Daniel Paul Halafihi Forrest (born 23 October 1984) is an English football coach and former professional player who played as a winger and a forward.

Playing career
Born in Keighley, Forrest began his career at Bradford City, where he was described as a "promising striker." He joined the club at the age of 9 during the same week as Kevin Sanasy. He made 50 appearances in the Football League for Bradford City, including scoring on his Football League debut.

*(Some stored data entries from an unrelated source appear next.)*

-- ==== Sys2Proof/Word.lean ====
section
/-! DEFINITION. The word types of I24U: byte, command word, wide word, cell index, and the 3-byte value cell. -/

namespace Sys2Proof

/-- A byte is 8 bits, bit 7 the most significant (00_scope.md R6). -/
abbrev Byte := BitVec 8

/-- A command word, `CMDW = 16` bits (30_encoding.md R60). -/
abbrev CmdWord := BitVec 16

/-- The contents of the wide register, `WIDE = 128` bits (10_state.md R26). -/
abbrev Wide := BitVec 128

/-- The index of a value cell, `NV = 4` cells (10_state.md R24, 30_encoding.md R61). -/
abbrev VIdx := Fin 4

/-- A value cell: exactly three bytes, `b0` least significant, `b2` most significant with the sign
bit in its bit 7 (10_state.md R20). Every triple of bytes is a valid value (R22). -/
structure Cell24 where
  b0 : Byte
  b1 : Byte
  b2 : Byte
deriving DecidableEq, Repr

end Sys2Proof
end

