-- ==== Sys2Proof/Machine/Misc.lean ====
section
/-! DEFINITION. Clamp, default value, copy and no-operation: `CLAMP`, `ZERO`, `MOV`, `NOP` (48_clamp_misc.md). -/

namespace Sys2Proof.Machine
open Sys2Proof

/-- `self.clamp(min, max)` for `min <= max`: one of the three cells, byte for byte (R171). -/
def clampCell (a lo hi : Cell24) : Cell24 :=
  if cellLt a lo then lo else if cellLt hi a then hi else a

/-- `CLAMP Vd, Va, Vb, Vc` (R171): `ClampOrder` when min > max (60_exceptions.md R190), else the clamped cell. -/
def execClamp (rd ra rb rc : VIdx) (s : State) : Result :=
  command s fun s =>
    if cellLt (s.getV rc) (s.getV rb) then
      .next (s.enterFault .clampOrder (encode (.clamp rd ra rb rc)))
    else .next (s.setV rd (clampCell (s.getV ra) (s.getV rb) (s.getV rc)))

/-- `ZERO Vd` (R174). -/
def execZero (rd : VIdx) (s : State) : Result :=
  command s fun s => .next (s.setV rd zeroCell)

/-- `MOV Vd, Va` (R175). -/
def execMov (rd ra : VIdx) (s : State) : Result := unaryCell id rd ra s

/-- `NOP` (R176): reads nothing, writes nothing. -/
def execNop (s : State) : Result := command s fun s => .next s

end Sys2Proof.Machine
end

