-- ==== Sys2Proof/Machine/Dispatch.lean ====
section
/-! DEFINITION. Execution of one command: one arm per constructor of Instr, each a direct call of its meaning. -/

namespace Sys2Proof.Machine
open Sys2Proof

-- The effect of one command on the state (00_scope.md R11).
def exec (i : Instr) (s : State) : Host.Outcome State Fault Refusal :=
  match i with
  | .nop => Sys2Proof.Machine.execNop s
  | .mov rd ra => Sys2Proof.Machine.execMov rd ra s
  | .zero rd => Sys2Proof.Machine.execZero rd s
  | .unpkle rd => Sys2Proof.Machine.execUnpkle rd s
  | .unpkbe rd => Sys2Proof.Machine.execUnpkbe rd s
  | .pkle ra => Sys2Proof.Machine.execPkle ra s
  | .pkbe ra => Sys2Proof.Machine.execPkbe ra s
  | .isneg ra => Sys2Proof.Machine.execIsneg ra s
  | .asi8 ra => Sys2Proof.Machine.execAsi8 ra s
  | .asi16 ra => Sys2Proof.Machine.execAsi16 ra s
  | .asi32 ra => Sys2Proof.Machine.execAsi32 ra s
  | .asi64 ra => Sys2Proof.Machine.execAsi64 ra s
  | .asi128 ra => Sys2Proof.Machine.execAsi128 ra s
  | .asu8 ra => Sys2Proof.Machine.execAsu8 ra s
  | .asu16 ra => Sys2Proof.Machine.execAsu16 ra s
  | .asu32 ra => Sys2Proof.Machine.execAsu32 ra s
  | .asu64 ra => Sys2Proof.Machine.execAsu64 ra s
  | .asu128 ra => Sys2Proof.Machine.execAsu128 ra s
  | .fromi8 rd => Sys2Proof.Machine.execFromi8 rd s
  | .fromi16 rd => Sys2Proof.Machine.execFromi16 rd s
  | .fromi32 rd => Sys2Proof.Machine.execFromi32 rd s
  | .fromi64 rd => Sys2Proof.Machine.execFromi64 rd s
  | .fromi128 rd => Sys2Proof.Machine.execFromi128 rd s
  | .fromu8 rd => Sys2Proof.Machine.execFromu8 rd s
  | .fromu16 rd => Sys2Proof.Machine.execFromu16 rd s
  | .fromu32 rd => Sys2Proof.Machine.execFromu32 rd s
  | .fromu64 rd => Sys2Proof.Machine.execFromu64 rd s
  | .fromu128 rd => Sys2Proof.Machine.execFromu128 rd s
  | .fromu24 rd => Sys2Proof.Machine.execFromu24 rd s
  | .add rd ra rb => Sys2Proof.Machine.execAdd rd ra rb s
  | .sub rd ra rb => Sys2Proof.Machine.execSub rd ra rb s
  | .mul rd ra rb => Sys2Proof.Machine.execMul rd ra rb s
  | .div rd ra rb => Sys2Proof.Machine.execDiv rd ra rb s
  | .rem rd ra rb => Sys2Proof.Machine.execRem rd ra rb s
  | .neg rd ra => Sys2Proof.Machine.execNeg rd ra s
  | .and rd ra rb => Sys2Proof.Machine.execAnd rd ra rb s
  | .or rd ra rb => Sys2Proof.Machine.execOr rd ra rb s
  | .xor rd ra rb => Sys2Proof.Machine.execXor rd ra rb s
  | .not rd ra => Sys2Proof.Machine.execNot rd ra s
  | .shl rd ra rb => Sys2Proof.Machine.execShl rd ra rb s
  | .shr rd ra rb => Sys2Proof.Machine.execShr rd ra rb s
  | .cmp ra rb => Sys2Proof.Machine.execCmp ra rb s
  | .clamp rd ra rb rc => Sys2Proof.Machine.execClamp rd ra rb rc s
  | .asf32 ra => Sys2Proof.Machine.execAsf32 ra s
  | .asf64 ra => Sys2Proof.Machine.execAsf64 ra s
  | .fromf32 rd => Sys2Proof.Machine.execFromf32 rd s
  | .fromf64 rd => Sys2Proof.Machine.execFromf64 rd s

end Sys2Proof.Machine
end

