-- ==== Sys2Proof/Laws/Exec.lean ====
section
/-! SUPPORT. What a command and a step can do. First one equation per instruction, on a unit that is not faulted; then the
inversion lemmas that later proofs cite instead of unfolding exec. -/

namespace Sys2Proof.Machine
open Sys2Proof

section Ready
variable {s : State}

theorem exec_nop (hf : s.status.fault = false) :
    exec .nop s = .next s := if_neg (by simp [hf])

theorem exec_mov (rd ra : VIdx) (hf : s.status.fault = false) :
    exec (.mov rd ra) s = .next (s.setV rd (s.getV ra)) := unaryCell_ready id rd ra hf

theorem exec_zero (rd : VIdx) (hf : s.status.fault = false) :
    exec (.zero rd) s = .next (s.setV rd zeroCell) := if_neg (by simp [hf])

theorem exec_unpkle (rd : VIdx) (hf : s.status.fault = false) :
    exec (.unpkle rd) s = .next (s.setV rd ⟨s.t.t0, s.t.t1, s.t.t2⟩) :=
  lanesToCell_ready (fun y0 y1 y2 => ⟨y0, y1, y2⟩) rd hf

theorem exec_unpkbe (rd : VIdx) (hf : s.status.fault = false) :
    exec (.unpkbe rd) s = .next (s.setV rd ⟨s.t.t2, s.t.t1, s.t.t0⟩) :=
  lanesToCell_ready (fun y0 y1 y2 => ⟨y2, y1, y0⟩) rd hf

theorem exec_pkle (ra : VIdx) (hf : s.status.fault = false) :
    exec (.pkle ra) s = .next (s.setT ⟨(s.getV ra).b0, (s.getV ra).b1, (s.getV ra).b2⟩) :=
  cellToLanes_ready (f := fun c => [c.b0, c.b1, c.b2]) ra hf rfl

theorem exec_pkbe (ra : VIdx) (hf : s.status.fault = false) :
    exec (.pkbe ra) s = .next (s.setT ⟨(s.getV ra).b2, (s.getV ra).b1, (s.getV ra).b0⟩) :=
  cellToLanes_ready (f := fun c => [c.b2, c.b1, c.b0]) ra hf rfl

theorem exec_isneg (ra : VIdx) (hf : s.status.fault = false) :
    exec (.isneg ra) s = .next (s.setNeg (isNegative (s.getV ra))) := if_neg (by simp [hf])

theorem exec_asi8 (ra : VIdx) (hf : s.status.fault = false) :
    exec (.asi8 ra) s = .next (s.setW (narrowTo8 (s.getV ra))) := cellToW_ready _ ra hf

theorem exec_asi16 (ra : VIdx) (hf : s.status.fault = false) :
    exec (.asi16 ra) s = .next (s.setW (narrowTo16 (s.getV ra))) := cellToW_ready _ ra hf

theorem exec_asi32 (ra : VIdx) (hf : s.status.fault = false) :
    exec (.asi32 ra) s = .next (s.setW (signWiden 32 (s.getV ra))) := cellToW_ready _ ra hf

theorem exec_asi64 (ra : VIdx) (hf : s.status.fault = false) :
    exec (.asi64 ra) s = .next (s.setW (signWiden 64 (s.getV ra))) := cellToW_ready _ ra hf

theorem exec_asi128 (ra : VIdx) (hf : s.status.fault = false) :
    exec (.asi128 ra) s = .next (s.setW (signWiden 128 (s.getV ra))) := cellToW_ready _ ra hf

theorem exec_asu8 (ra : VIdx) (hf : s.status.fault = false) :
    exec (.asu8 ra) s = .next (s.setW (narrowTo8 (s.getV ra))) := cellToW_ready _ ra hf

theorem exec_asu16 (ra : VIdx) (hf : s.status.fault = false) :
    exec (.asu16 ra) s = .next (s.setW (narrowTo16 (s.getV ra))) := cellToW_ready _ ra hf

theorem exec_asu32 (ra : VIdx) (hf : s.status.fault = false) :
    exec (.asu32 ra) s = .next (s.setW (zeroWiden 32 (s.getV ra))) := cellToW_ready _ ra hf

theorem exec_asu64 (ra : VIdx) (hf : s.status.fault = false) :
    exec (.asu64 ra) s = .next (s.setW (zeroWiden 64 (s.getV ra))) := cellToW_ready _ ra hf

theorem exec_asu128 (ra : VIdx) (hf : s.status.fault = false) :
    exec (.asu128 ra) s = .next (s.setW (zeroWiden 128 (s.getV ra))) := cellToW_ready _ ra hf

theorem exec_fromi8 (rd : VIdx) (hf : s.status.fault = false) :
    exec (.fromi8 rd) s = .next (s.setV rd (fromSigned8 (lowW 8 s.w))) := lowWToCell_ready 8 _ rd hf

theorem exec_fromi16 (rd : VIdx) (hf : s.status.fault = false) :
    exec (.fromi16 rd) s = .next (s.setV rd (fromSigned16 (lowW 16 s.w))) := lowWToCell_ready 16 _ rd hf

theorem exec_fromi32 (rd : VIdx) (hf : s.status.fault = false) :
    exec (.fromi32 rd) s = .next (s.setV rd (fromLow24 (lowW 32 s.w))) := lowWToCell_ready 32 _ rd hf

theorem exec_fromi64 (rd : VIdx) (hf : s.status.fault = false) :
    exec (.fromi64 rd) s = .next (s.setV rd (fromLow24 (lowW 64 s.w))) := lowWToCell_ready 64 _ rd hf

theorem exec_fromi128 (rd : VIdx) (hf : s.status.fault = false) :
    exec (.fromi128 rd) s = .next (s.setV rd (fromLow24 (lowW 128 s.w))) := lowWToCell_ready 128 _ rd hf
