/-- A normal pattern is read back field by field. -/
theorem floatValue_of_toNat {bias : Int} {n : Nat} {x : BitVec n} (hx : x.toNat = packFloat frac expBits sign e f)
    (hs : sign < 2) (he : e < 2 ^ expBits) (hf : f < 2 ^ frac) (hnormal : e ≠ 0) :
    floatValue frac expBits bias x =
      (if sign = 1 then -1 else 1) * (2 : ℚ) ^ ((e : Int) - bias) * (1 + (f : ℚ) / 2 ^ frac) := by
  have hexp : (x.extractLsb' frac expBits).toNat = e := by
    rw [BitVec.extractLsb'_toNat, hx, Nat.shiftRight_eq_div_pow, packFloat_div hf, Nat.mul_add_mod,
      Nat.mod_eq_of_lt he]
  have hfrac : (x.extractLsb' 0 frac).toNat = f := by
    rw [BitVec.extractLsb'_toNat, hx, Nat.shiftRight_zero, packFloat_mod hf]
  have hsign : x.getLsbD (frac + expBits) = decide (sign = 1) := by
    rw [BitVec.getLsbD, hx, Nat.testBit_eq_decide_div_mod_eq, packFloat_div_sign he hf, Nat.mod_eq_of_lt hs]
  simp only [floatValue, hexp, hfrac, hsign, hnormal, false_and, if_false, decide_eq_true_eq]

end Fields

section Exponent
variable {frac expBits bias e : Nat} {n : Int}

theorem signBit_lt (n : Int) : signBit n < 2 := by
  unfold signBit
  split <;> decide

/-- Sign and magnitude multiply to the integer. -/
theorem sign_mul_natAbs (n : Int) : (if signBit n = 1 then -1 else 1) * (n.natAbs : ℚ) = n := by
  rcases lt_or_ge n 0 with hneg | hpos
  · simp [signBit, hneg, abs_of_neg]
  · simp [signBit, hpos.not_gt, abs_of_nonneg hpos]

/-- No bit of the magnitude is lost and none leaves the field. -/
theorem fractionField_lt {m : Nat} (he : e ≤ frac) (hlo : 2 ^ e ≤ m) (hhi : m < 2 ^ (e + 1)) :
    fractionField frac m e < 2 ^ frac := by
  have hrest : m - 2 ^ e < 2 ^ e := by rw [pow_succ] at hhi; omega
  calc (m - 2 ^ e) * 2 ^ (frac - e) < 2 ^ e * 2 ^ (frac - e) := Nat.mul_lt_mul_of_pos_right hrest (by positivity)
    _ = 2 ^ frac := by rw [← pow_add, Nat.add_sub_cancel' he]

/-- An integer that is not zero has an exponent, at most `frac` for a magnitude below `2^(frac+1)`. -/
theorem exists_exponent (hn : n ≠ 0) (hsize : n.natAbs < 2 ^ (frac + 1)) :
    ∃ e ≤ frac, 2 ^ e ≤ n.natAbs ∧ n.natAbs < 2 ^ (e + 1) :=
  have hm : n.natAbs ≠ 0 := Int.natAbs_ne_zero.mpr hn
  ⟨n.natAbs.log2, Nat.lt_succ_iff.mp ((Nat.log2_lt hm).mpr hsize), Nat.log2_self_le hm, Nat.lt_log2_self⟩

/-- The exponent of a magnitude below `2^(frac+1)` is at most `frac`. -/
theorem exponent_le (hsize : n.natAbs < 2 ^ (frac + 1)) (hlo : 2 ^ e ≤ n.natAbs) : e ≤ frac :=
  Nat.lt_succ_iff.mp ((Nat.pow_lt_pow_iff_right (by decide)).mp (hlo.trans_lt hsize))

/-- The bits of an integer with exponent `e` are its three fields (44_float.md R133). -/
theorem floatBits_eq_packFloat (hlo : 2 ^ e ≤ n.natAbs) (hhi : n.natAbs < 2 ^ (e + 1)) :
    floatBits frac bias (frac + expBits) n =
      packFloat frac expBits (signBit n) (e + bias) (fractionField frac n.natAbs e) := by
  have hm : n.natAbs ≠ 0 := ((Nat.two_pow_pos e).trans_le hlo).ne'
  have hlog : n.natAbs.log2 = e := (Nat.log2_eq_iff hm).mpr ⟨hlo, hhi⟩
  simp only [floatBits, if_neg (Int.natAbs_ne_zero.mp hm), hlog, packFloat, signBit, fractionField]

/-- The three fields of an integer fit the format. -/
theorem toNat_floatBits (hfit : frac + bias < 2 ^ expBits) (he : e ≤ frac) (hlo : 2 ^ e ≤ n.natAbs)
    (hhi : n.natAbs < 2 ^ (e + 1)) :
    (BitVec.ofNat (frac + expBits + 1) (floatBits frac bias (frac + expBits) n)).toNat =
      packFloat frac expBits (signBit n) (e + bias) (fractionField frac n.natAbs e) := by
  rw [floatBits_eq_packFloat hlo hhi, BitVec.toNat_ofNat,
    Nat.mod_eq_of_lt (packFloat_lt (signBit_lt n) (by omega) (fractionField_lt he hlo hhi))]

/-- Power, sign and significand multiply to the integer. -/
theorem significand_mul_power (he : e ≤ frac) (hlo : 2 ^ e ≤ n.natAbs) :
    (if signBit n = 1 then -1 else 1) * (2 : ℚ) ^ (((e + bias : Nat) : Int) - bias) *
      (1 + (fractionField frac n.natAbs e : ℚ) / 2 ^ frac) = n := by
  have hpower : (2 : ℚ) ^ (((e + bias : Nat) : Int) - bias) = 2 ^ e := by simp
  have hfraction : (fractionField frac n.natAbs e : ℚ) / 2 ^ frac = (n.natAbs - 2 ^ e) / 2 ^ e := by
    rw [fractionField, ← Nat.add_sub_cancel' he, Nat.add_sub_cancel_left, pow_add]
    push_cast [hlo]
    field_simp
  rw [hpower, hfraction, mul_assoc, ← sign_mul_natAbs n]
  congr 1
  field_simp
  ring

/-- The conversion is exact in every format whose fraction and exponent fields hold the integer (44_float.md R133,
R137). -/
theorem floatValue_floatBits (hbias : 0 < bias) (hfit : frac + bias < 2 ^ expBits) (hsize : n.natAbs < 2 ^ (frac + 1)) :
    floatValue frac expBits bias (BitVec.ofNat (frac + expBits + 1) (floatBits frac bias (frac + expBits) n)) = n := by
  by_cases hn : n = 0
  · simp [hn, floatBits, floatValue]
  · obtain ⟨e, he, hlo, hhi⟩ := exists_exponent hn hsize
    rw [floatValue_of_toNat (toNat_floatBits hfit he hlo hhi) (signBit_lt n) (by omega) (fractionField_lt he hlo hhi)
      (by omega), significand_mul_power he hlo]
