section
/-! PROOFS. The control instructions (44_control.md R150 to R162): what each handler raises, in order of check, and what
it completes with; and the return of RET to the address behind CALL (R161). -/

namespace Sys2Proof.Machine

/-! ## What the jumps answer -/

section
variable {s : State}

theorem jumpThroughA_ok {a : Fin 8} (hpc : s.pc.toNat ≤ 254) (ha : s.byteA = regByte a) :
    jumpThroughA s = .ok (s.withPc (zext9 (s.reg a))) := jumpThroughA_eq_ok.mpr ⟨hpc, a, ha, rfl⟩

theorem jumpThroughA_at_255 (hpc : s.pc.toNat = 255) : jumpThroughA s = .error ⟨.memBounds, 256⟩ :=
  jumpThroughA_eq_error.mpr (sourceA_eq_error.mpr (.inl ⟨hpc.ge, by rw [hpc]; rfl⟩))

theorem jumpThroughA_bad_register (hpc : s.pc.toNat ≤ 254) (ha : 7 < s.byteA.toNat) :
    jumpThroughA s = .error ⟨.regBounds, s.byteA.toNat⟩ :=
  jumpThroughA_eq_error.mpr (sourceA_eq_error.mpr (.inr ⟨hpc, ha, rfl⟩))

theorem handler_jeq_taken (he : s.flags.e = true) : handler .jeq s = jumpThroughA s := if_pos he

theorem handler_jeq_not_taken (he : s.flags.e = false) : handler .jeq s = .ok (skipOperand s) := by
  rw [handler, he, if_neg Bool.false_ne_true]

theorem handler_jne_taken (he : s.flags.e = false) : handler .jne s = jumpThroughA s := by
  rw [handler, he, if_neg Bool.false_ne_true]

theorem handler_jne_not_taken (he : s.flags.e = true) : handler .jne s = .ok (skipOperand s) := if_pos he

end

/-! ## What CALL and RET answer -/

/-- The SP that a push to the cell `a` leaves is `a`. -/
theorem sp_sub_one_toNat {s : State} {a : Nat} (ha : s.sp.toNat = a + 1) : (s.sp - 1#9).toNat = a := by
  bv_omega

/-- The state after CALL's push of its return address, from which it reads its operand (R156). -/
abbrev callPushed (s : State) : State := pushed s (s.sp.toNat - 1) (BitVec.ofNat 8 (s.pc.toNat + 2))

/-- A return address in memory fits in a byte (R156). -/
theorem returnByte_toNat {n : Nat} (h : n ≤ 253) : (BitVec.ofNat 8 (n + 2)).toNat = n + 2 := by
  rw [BitVec.toNat_ofNat]
  omega

section
variable {s : State}

/-- The operand byte that CALL reads: the return address where the push overwrote it (R156). -/
theorem callPushed_byteA (hwf : s.mem.wf = true) : (callPushed s).byteA =
    if s.sp.toNat - 1 = s.pc.toNat + 1 then BitVec.ofNat 8 (s.pc.toNat + 2) else s.byteA := by
  split
  case isTrue heq =>
    rw [callPushed, heq]
    exact Memory.read_write_same hwf _ _
  case isFalse hne => exact Memory.read_write_ne (Ne.symm hne) _ _

theorem handler_call_without_return_address (hpc : 254 ≤ s.pc.toNat) :
    handler .call s = .error ⟨.memBounds, (s.pc.toNat : Int) + 2⟩ := by
  rw [handler, returnAddress_eq_error.mpr ⟨hpc, rfl⟩, checked_bind_error]

theorem handler_ret_at_sp_256 (hsp : s.sp.toNat = 256) : handler .ret s = .error ⟨.memBounds, 256⟩ := by
  rw [handler, pop_error s (by omega), hsp]
  rfl

theorem handler_ret (hsp : s.sp.toNat ≤ 255) :
    handler .ret s = .ok ((s.withSp (s.sp + 1#9)).withPc (zext9 (s.memByte s.sp.toNat))) := by
  rw [handler, pop_ok s hsp, checked_bind_ok, checked_pure]

end

section
variable {s : State} (hpc : s.pc.toNat ≤ 253)
include hpc

/-- With the return address in memory CALL pushes it, then jumps from the state that the push left. -/
theorem handler_call_of_return_address :
    handler .call s = (push s (BitVec.ofNat 8 (s.pc.toNat + 2)) >>= jumpThroughA) := by
  rw [handler, returnAddress_eq_ok.mpr ⟨hpc, rfl⟩, checked_bind_ok]

theorem handler_call_at_sp_zero (hsp : s.sp.toNat = 0) : handler .call s = .error ⟨.memBounds, -1⟩ := by
  rw [handler_call_of_return_address hpc, push_error s _ (.inl hsp), hsp]
  rfl

variable (hsp : 1 ≤ s.sp.toNat) (hsp' : s.sp.toNat ≤ 256)
include hsp hsp'

theorem handler_call_of_push : handler .call s = jumpThroughA (callPushed s) := by
  rw [handler_call_of_return_address hpc, push_ok s _ (a := s.sp.toNat - 1) (by omega) (by omega), checked_bind_ok]

theorem handler_call_bad_register (ha : 7 < (callPushed s).byteA.toNat) :
    handler .call s = .error ⟨.regBounds, (callPushed s).byteA.toNat⟩ :=
  (handler_call_of_push hpc hsp hsp').trans (jumpThroughA_bad_register (Nat.le_succ_of_le hpc) ha)

theorem handler_call {a : Fin 8} (ha : (callPushed s).byteA = regByte a) :
    handler .call s = .ok ((callPushed s).withPc (zext9 (s.reg a))) :=
  (handler_call_of_push hpc hsp hsp').trans (jumpThroughA_ok (Nat.le_succ_of_le hpc) ha)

He signed on loan for Halifax Town in August 2005, before signing permanently later that year. At Halifax Town he spent a loan spell at Hucknall Town in 2008 to regain fitness following an injury. He signed for Crawley Town in May 2008, signing a new contract with the club in May 2009. He was offered another contract by the club in April 2010, but he moved to Barrow in June 2010. While at Barrow he spent a loan spell at Guiseley in January 2011. He was released by Barrow in May 2011, joining Guiseley on a permanent deal. He left Guiseley in September 2012, and played for Harrogate Town before moving to Bradford Park Avenue in July 2013. After a short spell back with Guiseley, his third with the club, he signed for Gainsborough Trinity in November 2014, leaving the club in November 2015, retiring from football.

Coaching career
He returned to football in March 2016 with Silsden, as a player-assistant manager, scoring on his debut. He became manager in November 2016, and led the club to promotion from the North West Counties League First Division in the 2017–18 season.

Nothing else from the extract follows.